I opted for the deluxe DVD/CD package of the IF "2" release, a beauty that has a live DVD recording as well as the studio effort, all nicely put together with an amazing booklet, artwork etc?I was already familiar with keyboard whiz John Mealing (who later graduated to Passport and the Strawbs) as well as accomplished drummer Dennis Elliott who of course became a famous Foreigner. Dick Morrisey is a sax legend, so I knew enough to be at least conscious of their existence but the big surprise for me was guitarist Terry Smith, a wicked stylist with amazing technique a la Steve Cropper (blues and a distinct RnB country feel), a rock solid bass player in Jim Richardson and a real cool vocalist in J.W. Hodgkinson. I had never heard of these three, so I was in for a thrill. Though this is late 60s music , it stills smokes quite brightly and is a joy ride from beginning to end, it got me thinking that we would need some upbeat stuff like this in our currently apathetic/doom-laden culture. (Sorry Pharell but "Happy" is not quite enough to heal the world).

Things begin in radiant fashion with a sprightly "Your City is Falling", Hodgkinson grabbing the mike stand and showing who is the boss, while the lads pummel mightily in the background. The mood is balmy, warm and inviting, a really faultless opening salvo that sets the tone perfectly.

An extended platform for improvisation is the 8 minute+ "Sunday Sad", a Spanish guitar motif finds itself escorted by a flute caress which then quickly merges into a slick rambler that fumes, smokes, smolders and rages with torrid passion, fueled by the loaded double brass assault of Quincy and Morrissey on saxophones and another fine vocal performance by J.W. Bassist Richardson carves some manic grooves while Terry Smith does a splendid job on his axe, a gritty and sulphurous affair that is just awe-inspiring. Mealing's grumpy organ is shoved along by Elliott's sturdy drumming and lo and behold, this is such exhilarating music!

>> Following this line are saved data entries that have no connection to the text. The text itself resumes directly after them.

-- ==== Sys2Proof/Laws/InnerFrames.lean ====
section
/-! SUPPORT. Frames within a block: for each shared operation, the fields of the blocks it writes that it leaves alone. -/
set_option linter.all false
namespace Sys2Proof.Machine

@[simp] theorem Keypad.toIdle_keeps (k : Keypad) :
    k.toIdle.states = k.states ∧ k.toIdle.debounce = k.debounce ∧ k.toIdle.heldEntry = k.heldEntry ∧
      k.toIdle.heldChange = k.heldChange ∧ k.toIdle.setAside = k.setAside := by simp [Keypad.toIdle]

@[simp] theorem Keypad.stopDebounce_keeps (k : Keypad) (key : Key) :
    (k.stopDebounce key).states = k.states ∧ (k.stopDebounce key).mode = k.mode ∧
      (k.stopDebounce key).buffer = k.buffer ∧ (k.stopDebounce key).overlong = k.overlong ∧
      (k.stopDebounce key).firstCode = k.firstCode ∧ (k.stopDebounce key).target = k.target ∧
      (k.stopDebounce key).command = k.command ∧ (k.stopDebounce key).shiftFreed = k.shiftFreed ∧
      (k.stopDebounce key).entryTimer = k.entryTimer ∧ (k.stopDebounce key).resetTimer = k.resetTimer ∧
      (k.stopDebounce key).wipeWindow = k.wipeWindow ∧ (k.stopDebounce key).heldEntry = k.heldEntry ∧
      (k.stopDebounce key).heldChange = k.heldChange ∧ (k.stopDebounce key).setAside = k.setAside := by simp [Keypad.stopDebounce]

@[simp] theorem Gate.takeGuard_keeps (gt : Gate) (b a : GuardState) :
    (gt.takeGuard b a).fixedMarks = gt.fixedMarks ∧ (gt.takeGuard b a).markStore = gt.markStore ∧
      (gt.takeGuard b a).pendingMark = gt.pendingMark ∧ (gt.takeGuard b a).pmBusy = gt.pmBusy ∧
      (gt.takeGuard b a).pmWaiting = gt.pmWaiting ∧ (gt.takeGuard b a).staging = gt.staging ∧
      (gt.takeGuard b a).presented = gt.presented ∧ (gt.takeGuard b a).outstanding = gt.outstanding ∧
      (gt.takeGuard b a).portReady = gt.portReady ∧ (gt.takeGuard b a).eraseWaiting = gt.eraseWaiting ∧
      (gt.takeGuard b a).yieldCount = gt.yieldCount := by simp [Gate.takeGuard]

@[simp] theorem CredJob.inForce_keeps (j : CredJob) (c : Credentials) :
    (j.inForce c).plainKey = c.plainKey ∧ (j.inForce c).genKey = c.genKey ∧ (j.inForce c).busy = c.busy ∧
      (j.inForce c).waiting = c.waiting := by
  cases j <;> simp [CredJob.inForce, Credentials.destroyed]

@[simp] theorem CredJob.stored_keeps (j : CredJob) (nv : Nonvolatile) :
    (j.stored nv).tally = nv.tally ∧ (j.stored nv).holdOwed = nv.holdOwed ∧ (j.stored nv).policy = nv.policy ∧
      (j.stored nv).fixedMarks = nv.fixedMarks ∧ (j.stored nv).pendingMark = nv.pendingMark ∧
      (j.stored nv).journal = nv.journal ∧ (j.stored nv).flags = nv.flags ∧ (j.stored nv).serial = nv.serial := by
  cases j <;> simp [CredJob.stored]

@[simp] theorem State.setFlag_inner (s : State) (f : Flag) :
    (s.setFlag f).eng.queue = s.eng.queue ∧ (s.setFlag f).eng.absence = s.eng.absence ∧
      (s.setFlag f).eng.rollCount = s.eng.rollCount ∧ (s.setFlag f).eng.serial = s.eng.serial ∧
      (s.setFlag f).stat.fit = s.stat.fit := by
  simp only [State.setFlag]
  repeat' split
  all_goals first | rfl | (simp; done) | (simp_all; done)

@[simp] theorem State.clearFlags_inner (s : State) (named : FlagSet) :
    (s.clearFlags named).pol.table = s.pol.table ∧ (s.clearFlags named).pol.armed = s.pol.armed ∧
      (s.clearFlags named).pol.last = s.pol.last ∧ (s.clearFlags named).pol.memos = s.pol.memos ∧
      (s.clearFlags named).pol.timers = s.pol.timers ∧ (s.clearFlags named).stat.fit = s.stat.fit := by
  simp only [State.clearFlags]
  repeat' split
  all_goals first | rfl | (simp; done) | (simp_all; done)

@[simp] theorem State.post_inner (s : State) (k : RoundKind) (arg : Arg) :
    (s.post k arg).eng.round = s.eng.round ∧ (s.post k arg).eng.absence = s.eng.absence ∧
      (s.post k arg).eng.rollCount = s.eng.rollCount ∧ (s.post k arg).eng.serial = s.eng.serial := by
  simp only [State.post]
  repeat' split
  all_goals first | rfl | (simp; done) | (simp_all; done)

@[simp] theorem State.withdraw_inner (s : State) (k : RoundKind) :
    (s.withdraw k).eng.round = s.eng.round ∧ (s.withdraw k).eng.absence = s.eng.absence ∧
      (s.withdraw k).eng.rollCount = s.eng.rollCount ∧ (s.withdraw k).eng.serial = s.eng.serial := by
  simp only [State.withdraw]
  repeat' split
  all_goals first | rfl | (simp; done) | (simp_all; done)

@[simp] theorem State.unqueue_inner (s : State) (k : RoundKind) :
    (s.unqueue k).eng.round = s.eng.round ∧ (s.unqueue k).eng.absence = s.eng.absence ∧
      (s.unqueue k).eng.rollCount = s.eng.rollCount ∧ (s.unqueue k).eng.serial = s.eng.serial := by
  simp only [State.unqueue]
  repeat' split
  all_goals first | rfl | (simp; done) | (simp_all; done)

@[simp] theorem State.activityEvent_inner (s : State) :
    (s.activityEvent).sup.state = s.sup.state ∧ (s.activityEvent).sup.warmup = s.sup.warmup ∧
      (s.activityEvent).sup.stn = s.sup.stn ∧ (s.activityEvent).sup.roster = s.sup.roster ∧
      (s.activityEvent).sup.step = s.sup.step := by
  simp only [State.activityEvent]
  repeat' split
  all_goals first | rfl | (simp; done) | (simp_all; done)

@[simp] theorem State.stayAwake_inner (s : State) :
    (s.stayAwake).sup.state = s.sup.state ∧ (s.stayAwake).sup.warmup = s.sup.warmup ∧
      (s.stayAwake).sup.stn = s.sup.stn ∧ (s.stayAwake).sup.roster = s.sup.roster ∧
      (s.stayAwake).sup.step = s.sup.step := by
  simp only [State.stayAwake]
  repeat' split
  all_goals first | rfl | (simp; done) | (simp_all; done)

@[simp] theorem State.regate_inner (s : State) :
    (s.regate).gate.fixedMarks = s.gate.fixedMarks ∧ (s.regate).gate.markStore = s.gate.markStore ∧
      (s.regate).gate.pendingMark = s.gate.pendingMark ∧ (s.regate).gate.pmBusy = s.gate.pmBusy ∧
      (s.regate).gate.pmWaiting = s.gate.pmWaiting ∧ (s.regate).gate.session = s.gate.session ∧
      (s.regate).gate.staging = s.gate.staging ∧ (s.regate).gate.markLockOpen = s.gate.markLockOpen ∧
      (s.regate).gate.outstanding = s.gate.outstanding ∧ (s.regate).gate.portReady = s.gate.portReady ∧
      (s.regate).gate.eraseWaiting = s.gate.eraseWaiting ∧ (s.regate).gate.yieldCount = s.gate.yieldCount := by
  simp only [State.regate]
  repeat' split
  all_goals first | rfl | (simp; done) | (simp_all; done)

@[simp] theorem State.issueAccess_inner (s : State) (r : BridgeRequest) :
    (s.issueAccess r).gate.fixedMarks = s.gate.fixedMarks ∧ (s.issueAccess r).gate.markStore = s.gate.markStore ∧
      (s.issueAccess r).gate.pendingMark = s.gate.pendingMark ∧ (s.issueAccess r).gate.pmBusy = s.gate.pmBusy ∧
      (s.issueAccess r).gate.pmWaiting = s.gate.pmWaiting ∧ (s.issueAccess r).gate.session = s.gate.session ∧
      (s.issueAccess r).gate.staging = s.gate.staging ∧ (s.issueAccess r).gate.markLockOpen = s.gate.markLockOpen ∧
      (s.issueAccess r).gate.eraseWaiting = s.gate.eraseWaiting := by
  simp only [State.issueAccess]
  repeat' split
  all_goals first | rfl | (simp; done) | (simp_all; done)

@[simp] theorem State.issueErase_inner (s : State) (e : Nat) :
    (s.issueErase e).gate.fixedMarks = s.gate.fixedMarks ∧ (s.issueErase e).gate.markStore = s.gate.markStore ∧
      (s.issueErase e).gate.pendingMark = s.gate.pendingMark ∧ (s.issueErase e).gate.pmBusy = s.gate.pmBusy ∧
      (s.issueErase e).gate.pmWaiting = s.gate.pmWaiting ∧ (s.issueErase e).gate.session = s.gate.session ∧
      (s.issueErase e).gate.staging = s.gate.staging ∧ (s.issueErase e).gate.markLockOpen = s.gate.markLockOpen ∧
      (s.issueErase e).gate.presented = s.gate.presented ∧ (s.issueErase e).gate.outstanding = s.gate.outstanding ∧
      (s.issueErase e).wipe.journal = s.wipe.journal ∧ (s.issueErase e).wipe.busy = s.wipe.busy ∧
      (s.issueErase e).wipe.waiting = s.wipe.waiting ∧ (s.issueErase e).wipe.again = s.wipe.again ∧
      (s.issueErase e).wipe.orderPending = s.wipe.orderPending ∧
      (s.issueErase e).wipe.progressTimer = s.wipe.progressTimer := by
  simp only [State.issueErase]
  repeat' split
  all_goals first | rfl | (simp; done) | (simp_all; done)

@[simp] theorem State.grantPort_inner (s : State) :
    (s.grantPort).gate.fixedMarks = s.gate.fixedMarks ∧ (s.grantPort).gate.markStore = s.gate.markStore ∧
      (s.grantPort).gate.pendingMark = s.gate.pendingMark ∧ (s.grantPort).gate.pmBusy = s.gate.pmBusy ∧
      (s.grantPort).gate.pmWaiting = s.gate.pmWaiting ∧ (s.grantPort).gate.session = s.gate.session ∧
      (s.grantPort).gate.staging = s.gate.staging ∧ (s.grantPort).gate.markLockOpen = s.gate.markLockOpen ∧
      (s.grantPort).wipe.journal = s.wipe.journal ∧ (s.grantPort).wipe.busy = s.wipe.busy ∧
      (s.grantPort).wipe.waiting = s.wipe.waiting ∧ (s.grantPort).wipe.again = s.wipe.again ∧
      (s.grantPort).wipe.orderPending = s.wipe.orderPending ∧ (s.grantPort).wipe.progressTimer = s.wipe.progressTimer := by
  simp only [State.grantPort]
  repeat' split
  all_goals first | rfl | (simp; done) | (simp_all; done)

@[simp] theorem State.dropErase_inner (s : State) :
    (s.dropErase).gate.fixedMarks = s.gate.fixedMarks ∧ (s.dropErase).gate.markStore = s.gate.markStore ∧
      (s.dropErase).gate.pendingMark = s.gate.pendingMark ∧ (s.dropErase).gate.pmBusy = s.gate.pmBusy ∧
      (s.dropErase).gate.pmWaiting = s.gate.pmWaiting ∧ (s.dropErase).gate.session = s.gate.session ∧
      (s.dropErase).gate.staging = s.gate.staging ∧ (s.dropErase).gate.markLockOpen = s.gate.markLockOpen ∧
      (s.dropErase).gate.presented = s.gate.presented ∧ (s.dropErase).gate.outstanding = s.gate.outstanding ∧
      (s.dropErase).gate.portReady = s.gate.portReady := by
  simp only [State.dropErase]
  repeat' split
  all_goals first | rfl | (simp; done) | (simp_all; done)

@[simp] theorem State.keypadReset_inner (s : State) :
    (s.keypadReset).eng.round = s.eng.round ∧ (s.keypadReset).eng.absence = s.eng.absence ∧
      (s.keypadReset).eng.rollCount = s.eng.rollCount ∧ (s.keypadReset).eng.serial = s.eng.serial ∧
      (s.keypadReset).key.states = s.key.states ∧ (s.keypadReset).key.debounce = s.key.debounce ∧
      (s.keypadReset).key.setAside = s.key.setAside := by
  simp only [State.keypadReset]
  repeat' split
  all_goals first | rfl | (simp; done) | (simp_all; done)

@[simp] theorem State.setGuard_inner (s : State) (g : GuardState) :
    (s.setGuard g).gate.fixedMarks = s.gate.fixedMarks ∧ (s.setGuard g).gate.markStore = s.gate.markStore ∧
      (s.setGuard g).gate.pendingMark = s.gate.pendingMark ∧ (s.setGuard g).gate.pmBusy = s.gate.pmBusy ∧
      (s.setGuard g).gate.pmWaiting = s.gate.pmWaiting ∧ (s.setGuard g).gate.staging = s.gate.staging ∧
      (s.setGuard g).gate.outstanding = s.gate.outstanding ∧ (s.setGuard g).gate.portReady = s.gate.portReady ∧
      (s.setGuard g).gate.eraseWaiting = s.gate.eraseWaiting ∧ (s.setGuard g).gate.yieldCount = s.gate.yieldCount ∧
      (s.setGuard g).eng.round = s.eng.round ∧ (s.setGuard g).eng.absence = s.eng.absence ∧
      (s.setGuard g).eng.rollCount = s.eng.rollCount ∧ (s.setGuard g).eng.serial = s.eng.serial ∧
      (s.setGuard g).key.states = s.key.states ∧ (s.setGuard g).key.debounce = s.key.debounce ∧
      (s.setGuard g).key.setAside = s.key.setAside ∧ (s.setGuard g).sup.state = s.sup.state ∧
      (s.setGuard g).sup.warmup = s.sup.warmup ∧ (s.setGuard g).sup.stn = s.sup.stn ∧
      (s.setGuard g).sup.roster = s.sup.roster ∧ (s.setGuard g).sup.step = s.sup.step ∧
      (s.setGuard g).grd.matched = s.grd.matched ∧ (s.setGuard g).grd.mustChange = s.grd.mustChange ∧
      (s.setGuard g).grd.batteryTimer = s.grd.batteryTimer ∧ (s.setGuard g).grd.pulseTimer = s.grd.pulseTimer ∧
      (s.setGuard g).grd.holdDue = s.grd.holdDue := by
  simp only [State.setGuard]
  repeat' split
  all_goals first | rfl | (simp; done) | (simp_all; done)

@[simp] theorem State.endClosing_inner (s : State) :
    (s.endClosing).gate.fixedMarks = s.gate.fixedMarks ∧ (s.endClosing).gate.markStore = s.gate.markStore ∧
      (s.endClosing).gate.pendingMark = s.gate.pendingMark ∧ (s.endClosing).gate.pmBusy = s.gate.pmBusy ∧
      (s.endClosing).gate.pmWaiting = s.gate.pmWaiting ∧ (s.endClosing).gate.staging = s.gate.staging ∧
      (s.endClosing).gate.outstanding = s.gate.outstanding ∧ (s.endClosing).gate.portReady = s.gate.portReady ∧
      (s.endClosing).gate.eraseWaiting = s.gate.eraseWaiting ∧ (s.endClosing).gate.yieldCount = s.gate.yieldCount ∧
      (s.endClosing).eng.round = s.eng.round ∧ (s.endClosing).eng.absence = s.eng.absence ∧
      (s.endClosing).eng.rollCount = s.eng.rollCount ∧ (s.endClosing).eng.serial = s.eng.serial ∧
      (s.endClosing).key.states = s.key.states ∧ (s.endClosing).key.debounce = s.key.debounce ∧
      (s.endClosing).key.setAside = s.key.setAside ∧ (s.endClosing).cred.slots = s.cred.slots ∧
      (s.endClosing).cred.liveStamp = s.cred.liveStamp ∧ (s.endClosing).cred.pendingSlot = s.cred.pendingSlot ∧
      (s.endClosing).cred.genKey = s.cred.genKey ∧ (s.endClosing).cred.roundEntry = s.cred.roundEntry ∧
      (s.endClosing).cred.roundChange = s.cred.roundChange ∧ (s.endClosing).cred.busy = s.cred.busy ∧
      (s.endClosing).cred.waiting = s.cred.waiting ∧ (s.endClosing).sup.state = s.sup.state ∧
      (s.endClosing).sup.warmup = s.sup.warmup ∧ (s.endClosing).sup.stn = s.sup.stn ∧
      (s.endClosing).sup.roster = s.sup.roster ∧ (s.endClosing).sup.step = s.sup.step ∧
      (s.endClosing).grd.batteryTimer = s.grd.batteryTimer ∧ (s.endClosing).grd.pulseTimer = s.grd.pulseTimer ∧
      (s.endClosing).grd.holdDue = s.grd.holdDue := by
  simp only [State.endClosing]
  repeat' split
  all_goals first | rfl | (simp; done) | (simp_all; done)

@[simp] theorem State.drained_inner (s : State) :
    (s.drained).gate.fixedMarks = s.gate.fixedMarks ∧ (s.drained).gate.markStore = s.gate.markStore ∧
      (s.drained).gate.pendingMark = s.gate.pendingMark ∧ (s.drained).gate.pmBusy = s.gate.pmBusy ∧
      (s.drained).gate.pmWaiting = s.gate.pmWaiting ∧ (s.drained).gate.staging = s.gate.staging ∧
      (s.drained).gate.outstanding = s.gate.outstanding ∧ (s.drained).gate.portReady = s.gate.portReady ∧
      (s.drained).gate.eraseWaiting = s.gate.eraseWaiting ∧ (s.drained).gate.yieldCount = s.gate.yieldCount ∧
      (s.drained).eng.round = s.eng.round ∧ (s.drained).eng.absence = s.eng.absence ∧
      (s.drained).eng.rollCount = s.eng.rollCount ∧ (s.drained).eng.serial = s.eng.serial ∧
      (s.drained).key.states = s.key.states ∧ (s.drained).key.debounce = s.key.debounce ∧
      (s.drained).key.setAside = s.key.setAside ∧ (s.drained).cred.slots = s.cred.slots ∧
      (s.drained).cred.liveStamp = s.cred.liveStamp ∧ (s.drained).cred.pendingSlot = s.cred.pendingSlot ∧
      (s.drained).cred.genKey = s.cred.genKey ∧ (s.drained).cred.roundEntry = s.cred.roundEntry ∧
      (s.drained).cred.roundChange = s.cred.roundChange ∧ (s.drained).cred.busy = s.cred.busy ∧
      (s.drained).cred.waiting = s.cred.waiting ∧ (s.drained).sup.state = s.sup.state ∧
      (s.drained).sup.warmup = s.sup.warmup ∧ (s.drained).sup.stn = s.sup.stn ∧
      (s.drained).sup.roster = s.sup.roster ∧ (s.drained).sup.step = s.sup.step ∧
      (s.drained).grd.batteryTimer = s.grd.batteryTimer ∧ (s.drained).grd.pulseTimer = s.grd.pulseTimer ∧
      (s.drained).grd.holdDue = s.grd.holdDue := by
  simp only [State.drained]
  repeat' split
  all_goals first | rfl | (simp; done) | (simp_all; done)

The Brits love their weird song titles (hello Canterbury lads) and "Tarmac T and the Lonesome Nymphomaniac" (what year? 1969, hmmm, pretty racy, wot?) certainly qualifies, a bluesy trippy ditty with a manic vocal that has a definite Traffic/BST feel, spread-eagled by a sick sax flirting overtly with the fuzzy wuzzy organ (that is innuendo-laden wordplay for you), sensual and sexual jazz-rock with some serious soul.

Driving your vintage MG or Triumph Spitfire, propelled by a bass-mad "I Couldn't Write and Tell You", gives the music a down to earth meaning, surprising the listener with inimitable genius, a flute from nowhere, a consistently believable vocal delivery , a solid beat and some glittering solos all within its 8 minute sinews. Terry Smith glitters on his axe, a blistering technique that nears supersonic speeds, frenzied and acidic. Wow! Has anyone noticed where my jaw landed? Yeah, baby!

Smooth? You want some velvety class , well it does not get creamier than the suave breeze heard on "Shadows and Echoes", sounding like some jazz toone from the 50s movies, a cool cat skinning his brushes, upright bass bopping along while the crisp and clear guitar does some marauding. A wide mouthed vocal again does the trick, versatile and groovy.

Hey, you wanna another oddball song title, look no further than the quirky "A Song For Elsa, Three Days Before her 23rd Birthday", I mean, C'mon! Doggone it when Brits can out soul the Yanks, and that's including the 'brothers'! At least in musical terms, British blues and jazz bands of the 60s and 70s certainly played a part in emancipating white crowds into getting off on black music (Hey, Jimi, How ya doin'?). Here Quincy and Morrissey play majestically, a pure joy and total marvel to witness and revel in.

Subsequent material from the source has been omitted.